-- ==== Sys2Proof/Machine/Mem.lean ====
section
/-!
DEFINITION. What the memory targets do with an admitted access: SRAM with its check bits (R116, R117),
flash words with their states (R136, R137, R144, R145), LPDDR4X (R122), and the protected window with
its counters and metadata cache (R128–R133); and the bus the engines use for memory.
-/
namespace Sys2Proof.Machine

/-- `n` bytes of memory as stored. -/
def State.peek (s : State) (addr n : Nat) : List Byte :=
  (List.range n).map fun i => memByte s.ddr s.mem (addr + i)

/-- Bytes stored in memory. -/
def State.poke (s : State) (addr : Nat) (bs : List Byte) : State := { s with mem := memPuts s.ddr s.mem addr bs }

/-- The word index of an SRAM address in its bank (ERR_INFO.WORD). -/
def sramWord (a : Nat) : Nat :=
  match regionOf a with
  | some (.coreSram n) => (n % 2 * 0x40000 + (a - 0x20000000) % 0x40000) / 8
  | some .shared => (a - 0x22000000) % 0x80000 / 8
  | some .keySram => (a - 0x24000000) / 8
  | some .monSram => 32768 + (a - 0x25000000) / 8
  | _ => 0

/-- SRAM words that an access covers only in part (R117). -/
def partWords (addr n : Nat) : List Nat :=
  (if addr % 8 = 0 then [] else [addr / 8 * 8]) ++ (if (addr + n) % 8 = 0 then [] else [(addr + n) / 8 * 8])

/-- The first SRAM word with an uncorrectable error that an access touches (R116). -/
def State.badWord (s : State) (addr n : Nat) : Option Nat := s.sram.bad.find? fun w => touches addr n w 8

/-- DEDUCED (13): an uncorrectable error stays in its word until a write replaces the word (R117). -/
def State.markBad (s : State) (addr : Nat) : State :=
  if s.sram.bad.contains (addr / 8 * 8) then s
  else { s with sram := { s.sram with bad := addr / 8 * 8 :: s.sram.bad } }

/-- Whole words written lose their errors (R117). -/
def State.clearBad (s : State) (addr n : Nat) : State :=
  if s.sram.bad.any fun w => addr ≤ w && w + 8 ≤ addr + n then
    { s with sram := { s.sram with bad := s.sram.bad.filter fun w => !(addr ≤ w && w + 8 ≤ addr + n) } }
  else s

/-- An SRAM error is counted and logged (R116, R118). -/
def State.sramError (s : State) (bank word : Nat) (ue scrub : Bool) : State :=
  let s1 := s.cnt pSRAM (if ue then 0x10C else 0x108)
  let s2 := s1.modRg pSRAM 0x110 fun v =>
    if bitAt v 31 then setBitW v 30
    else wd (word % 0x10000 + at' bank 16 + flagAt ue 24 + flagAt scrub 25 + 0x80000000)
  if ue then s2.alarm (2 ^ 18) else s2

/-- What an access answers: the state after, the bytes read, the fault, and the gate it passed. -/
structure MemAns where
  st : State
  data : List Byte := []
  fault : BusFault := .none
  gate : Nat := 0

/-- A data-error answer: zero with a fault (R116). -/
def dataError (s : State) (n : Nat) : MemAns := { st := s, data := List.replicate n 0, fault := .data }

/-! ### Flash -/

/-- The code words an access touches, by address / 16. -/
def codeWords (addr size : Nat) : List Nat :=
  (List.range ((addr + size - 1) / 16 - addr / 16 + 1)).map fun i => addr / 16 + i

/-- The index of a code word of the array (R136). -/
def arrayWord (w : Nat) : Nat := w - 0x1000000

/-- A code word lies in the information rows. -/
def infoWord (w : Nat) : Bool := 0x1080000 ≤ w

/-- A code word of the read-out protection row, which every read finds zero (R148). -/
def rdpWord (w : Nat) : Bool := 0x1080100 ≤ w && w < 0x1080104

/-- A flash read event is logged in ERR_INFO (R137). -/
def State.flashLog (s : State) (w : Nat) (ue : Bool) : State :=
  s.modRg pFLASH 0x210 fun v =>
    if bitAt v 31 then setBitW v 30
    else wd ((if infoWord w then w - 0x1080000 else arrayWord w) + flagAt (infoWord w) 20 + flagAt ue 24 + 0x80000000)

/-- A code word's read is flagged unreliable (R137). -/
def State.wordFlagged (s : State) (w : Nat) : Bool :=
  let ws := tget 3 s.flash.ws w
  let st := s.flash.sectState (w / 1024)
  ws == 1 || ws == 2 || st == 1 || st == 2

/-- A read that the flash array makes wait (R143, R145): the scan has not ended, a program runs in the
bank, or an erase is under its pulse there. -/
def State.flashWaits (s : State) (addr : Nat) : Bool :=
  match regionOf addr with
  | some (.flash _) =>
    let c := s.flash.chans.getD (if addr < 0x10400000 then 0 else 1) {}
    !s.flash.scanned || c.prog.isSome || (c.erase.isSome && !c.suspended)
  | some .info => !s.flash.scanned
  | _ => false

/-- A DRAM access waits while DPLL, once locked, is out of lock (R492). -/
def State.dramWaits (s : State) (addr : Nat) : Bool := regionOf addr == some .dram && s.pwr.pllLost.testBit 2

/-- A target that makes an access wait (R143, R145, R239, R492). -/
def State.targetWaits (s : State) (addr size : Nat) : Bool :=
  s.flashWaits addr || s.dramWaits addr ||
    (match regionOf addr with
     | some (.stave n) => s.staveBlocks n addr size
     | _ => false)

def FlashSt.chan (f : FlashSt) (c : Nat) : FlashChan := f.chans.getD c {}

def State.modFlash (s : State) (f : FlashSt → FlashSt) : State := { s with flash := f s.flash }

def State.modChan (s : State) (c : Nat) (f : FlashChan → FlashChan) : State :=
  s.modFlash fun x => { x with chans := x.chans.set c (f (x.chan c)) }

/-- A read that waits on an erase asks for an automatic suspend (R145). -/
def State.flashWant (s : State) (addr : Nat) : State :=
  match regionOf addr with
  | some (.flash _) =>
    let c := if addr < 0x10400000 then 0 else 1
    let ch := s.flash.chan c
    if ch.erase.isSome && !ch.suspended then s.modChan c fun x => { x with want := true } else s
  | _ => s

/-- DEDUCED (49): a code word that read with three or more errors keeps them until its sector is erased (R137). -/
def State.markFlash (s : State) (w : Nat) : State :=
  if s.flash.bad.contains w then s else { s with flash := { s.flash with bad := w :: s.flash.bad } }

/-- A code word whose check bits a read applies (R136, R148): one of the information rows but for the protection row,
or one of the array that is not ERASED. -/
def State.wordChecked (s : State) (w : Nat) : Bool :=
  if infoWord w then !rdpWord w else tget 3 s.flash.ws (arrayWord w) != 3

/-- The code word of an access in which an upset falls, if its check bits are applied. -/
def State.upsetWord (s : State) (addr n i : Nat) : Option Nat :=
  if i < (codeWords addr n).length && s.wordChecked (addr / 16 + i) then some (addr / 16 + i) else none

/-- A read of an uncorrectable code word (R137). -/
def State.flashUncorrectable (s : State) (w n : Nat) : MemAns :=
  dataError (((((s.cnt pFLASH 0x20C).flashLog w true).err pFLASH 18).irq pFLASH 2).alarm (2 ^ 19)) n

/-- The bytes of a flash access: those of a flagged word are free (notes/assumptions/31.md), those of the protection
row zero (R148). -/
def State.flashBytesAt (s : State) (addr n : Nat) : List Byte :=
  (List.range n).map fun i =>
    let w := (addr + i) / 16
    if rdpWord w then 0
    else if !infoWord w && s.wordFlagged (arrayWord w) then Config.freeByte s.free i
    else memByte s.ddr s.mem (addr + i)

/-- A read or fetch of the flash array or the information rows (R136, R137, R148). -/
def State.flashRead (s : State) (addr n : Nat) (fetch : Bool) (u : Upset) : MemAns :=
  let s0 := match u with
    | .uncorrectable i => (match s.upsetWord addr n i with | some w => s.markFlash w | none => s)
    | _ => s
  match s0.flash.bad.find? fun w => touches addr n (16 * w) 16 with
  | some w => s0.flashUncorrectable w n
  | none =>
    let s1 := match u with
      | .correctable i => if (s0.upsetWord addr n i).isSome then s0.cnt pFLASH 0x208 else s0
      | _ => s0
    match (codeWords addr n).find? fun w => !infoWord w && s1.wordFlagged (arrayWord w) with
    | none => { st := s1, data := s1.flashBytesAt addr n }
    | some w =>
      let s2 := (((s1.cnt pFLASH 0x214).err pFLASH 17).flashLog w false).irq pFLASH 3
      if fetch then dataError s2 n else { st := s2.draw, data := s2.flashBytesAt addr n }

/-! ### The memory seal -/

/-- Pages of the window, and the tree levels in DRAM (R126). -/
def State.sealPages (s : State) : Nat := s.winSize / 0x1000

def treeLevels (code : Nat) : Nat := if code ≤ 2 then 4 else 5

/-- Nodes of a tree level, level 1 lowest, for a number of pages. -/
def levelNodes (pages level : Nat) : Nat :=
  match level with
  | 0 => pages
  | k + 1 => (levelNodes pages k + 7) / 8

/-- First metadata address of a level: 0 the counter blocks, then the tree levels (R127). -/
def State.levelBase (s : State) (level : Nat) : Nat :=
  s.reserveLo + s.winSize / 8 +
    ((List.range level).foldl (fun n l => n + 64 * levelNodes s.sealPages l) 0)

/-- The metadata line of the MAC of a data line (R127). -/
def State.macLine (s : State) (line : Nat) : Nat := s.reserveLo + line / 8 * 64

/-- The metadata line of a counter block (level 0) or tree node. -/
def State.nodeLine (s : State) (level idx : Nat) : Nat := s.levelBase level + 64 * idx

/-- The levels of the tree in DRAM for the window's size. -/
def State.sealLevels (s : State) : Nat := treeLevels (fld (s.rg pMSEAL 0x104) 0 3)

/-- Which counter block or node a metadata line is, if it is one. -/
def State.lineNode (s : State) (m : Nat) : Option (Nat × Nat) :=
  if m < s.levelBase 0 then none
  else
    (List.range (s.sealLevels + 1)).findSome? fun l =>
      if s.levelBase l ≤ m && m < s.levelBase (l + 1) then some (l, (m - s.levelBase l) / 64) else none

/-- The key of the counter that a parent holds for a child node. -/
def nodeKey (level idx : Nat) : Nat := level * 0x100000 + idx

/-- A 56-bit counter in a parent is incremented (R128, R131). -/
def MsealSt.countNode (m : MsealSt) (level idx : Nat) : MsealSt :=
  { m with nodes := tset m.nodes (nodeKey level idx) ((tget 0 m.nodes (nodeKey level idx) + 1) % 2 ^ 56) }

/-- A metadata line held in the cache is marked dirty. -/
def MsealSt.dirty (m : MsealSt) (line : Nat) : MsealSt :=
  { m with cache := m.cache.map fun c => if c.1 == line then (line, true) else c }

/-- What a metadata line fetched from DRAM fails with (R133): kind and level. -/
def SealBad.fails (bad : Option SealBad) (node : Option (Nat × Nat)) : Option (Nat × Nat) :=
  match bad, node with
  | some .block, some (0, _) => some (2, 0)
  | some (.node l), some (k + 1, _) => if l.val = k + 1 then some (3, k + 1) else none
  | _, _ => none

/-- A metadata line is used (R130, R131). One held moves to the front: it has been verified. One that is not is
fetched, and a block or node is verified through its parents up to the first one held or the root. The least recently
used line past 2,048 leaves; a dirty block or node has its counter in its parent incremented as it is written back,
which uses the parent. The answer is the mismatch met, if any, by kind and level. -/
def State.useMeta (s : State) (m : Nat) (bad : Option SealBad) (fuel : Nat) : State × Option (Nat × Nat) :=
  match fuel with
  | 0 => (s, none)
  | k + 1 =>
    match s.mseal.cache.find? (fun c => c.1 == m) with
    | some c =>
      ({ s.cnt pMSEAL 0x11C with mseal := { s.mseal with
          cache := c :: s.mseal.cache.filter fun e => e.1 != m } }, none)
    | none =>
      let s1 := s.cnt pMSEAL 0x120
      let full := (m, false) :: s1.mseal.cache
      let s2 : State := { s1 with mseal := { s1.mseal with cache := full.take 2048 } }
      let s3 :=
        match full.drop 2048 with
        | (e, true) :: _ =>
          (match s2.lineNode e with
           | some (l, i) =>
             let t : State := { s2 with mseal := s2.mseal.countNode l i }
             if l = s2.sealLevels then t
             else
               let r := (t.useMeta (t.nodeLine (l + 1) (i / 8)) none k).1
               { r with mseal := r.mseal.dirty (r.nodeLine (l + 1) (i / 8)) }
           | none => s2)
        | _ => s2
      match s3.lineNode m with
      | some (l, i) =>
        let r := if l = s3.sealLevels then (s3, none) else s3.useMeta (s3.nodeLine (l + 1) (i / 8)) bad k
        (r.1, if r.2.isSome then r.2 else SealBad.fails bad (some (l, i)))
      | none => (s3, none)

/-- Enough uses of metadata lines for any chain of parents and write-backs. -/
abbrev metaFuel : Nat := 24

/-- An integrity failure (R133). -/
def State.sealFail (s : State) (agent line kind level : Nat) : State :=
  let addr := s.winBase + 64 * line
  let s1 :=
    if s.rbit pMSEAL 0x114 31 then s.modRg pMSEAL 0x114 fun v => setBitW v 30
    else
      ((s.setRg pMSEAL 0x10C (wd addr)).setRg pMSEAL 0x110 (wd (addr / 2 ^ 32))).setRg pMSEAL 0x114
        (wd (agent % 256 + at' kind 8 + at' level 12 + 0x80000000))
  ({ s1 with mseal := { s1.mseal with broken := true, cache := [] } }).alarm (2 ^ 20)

Work required
Take the listing above and repeat exactly the lines from the one containing "def State.flashWant (s" through the one containing "def State.flashUncorrectable (s", both included.

Exercise answer
def State.flashWant (s : State) (addr : Nat) : State :=
  match regionOf addr with
  | some (.flash _) =>
    let c := if addr < 0x10400000 then 0 else 1
    let ch := s.flash.chan c
    if ch.erase.isSome && !ch.suspended then s.modChan c fun x => { x with want := true } else s
  | _ => s

/-- DEDUCED (49): a code word that read with three or more errors keeps them until its sector is erased (R137). -/
def State.markFlash (s : State) (w : Nat) : State :=
  if s.flash.bad.contains w then s else { s with flash := { s.flash with bad := w :: s.flash.bad } }

/-- A code word whose check bits a read applies (R136, R148): one of the information rows but for the protection row,
or one of the array that is not ERASED. -/
def State.wordChecked (s : State) (w : Nat) : Bool :=
  if infoWord w then !rdpWord w else tget 3 s.flash.ws (arrayWord w) != 3

/-- The code word of an access in which an upset falls, if its check bits are applied. -/
def State.upsetWord (s : State) (addr n i : Nat) : Option Nat :=
  if i < (codeWords addr n).length && s.wordChecked (addr / 16 + i) then some (addr / 16 + i) else none

/-- A read of an uncorrectable code word (R137). -/
def State.flashUncorrectable (s : State) (w n : Nat) : MemAns :=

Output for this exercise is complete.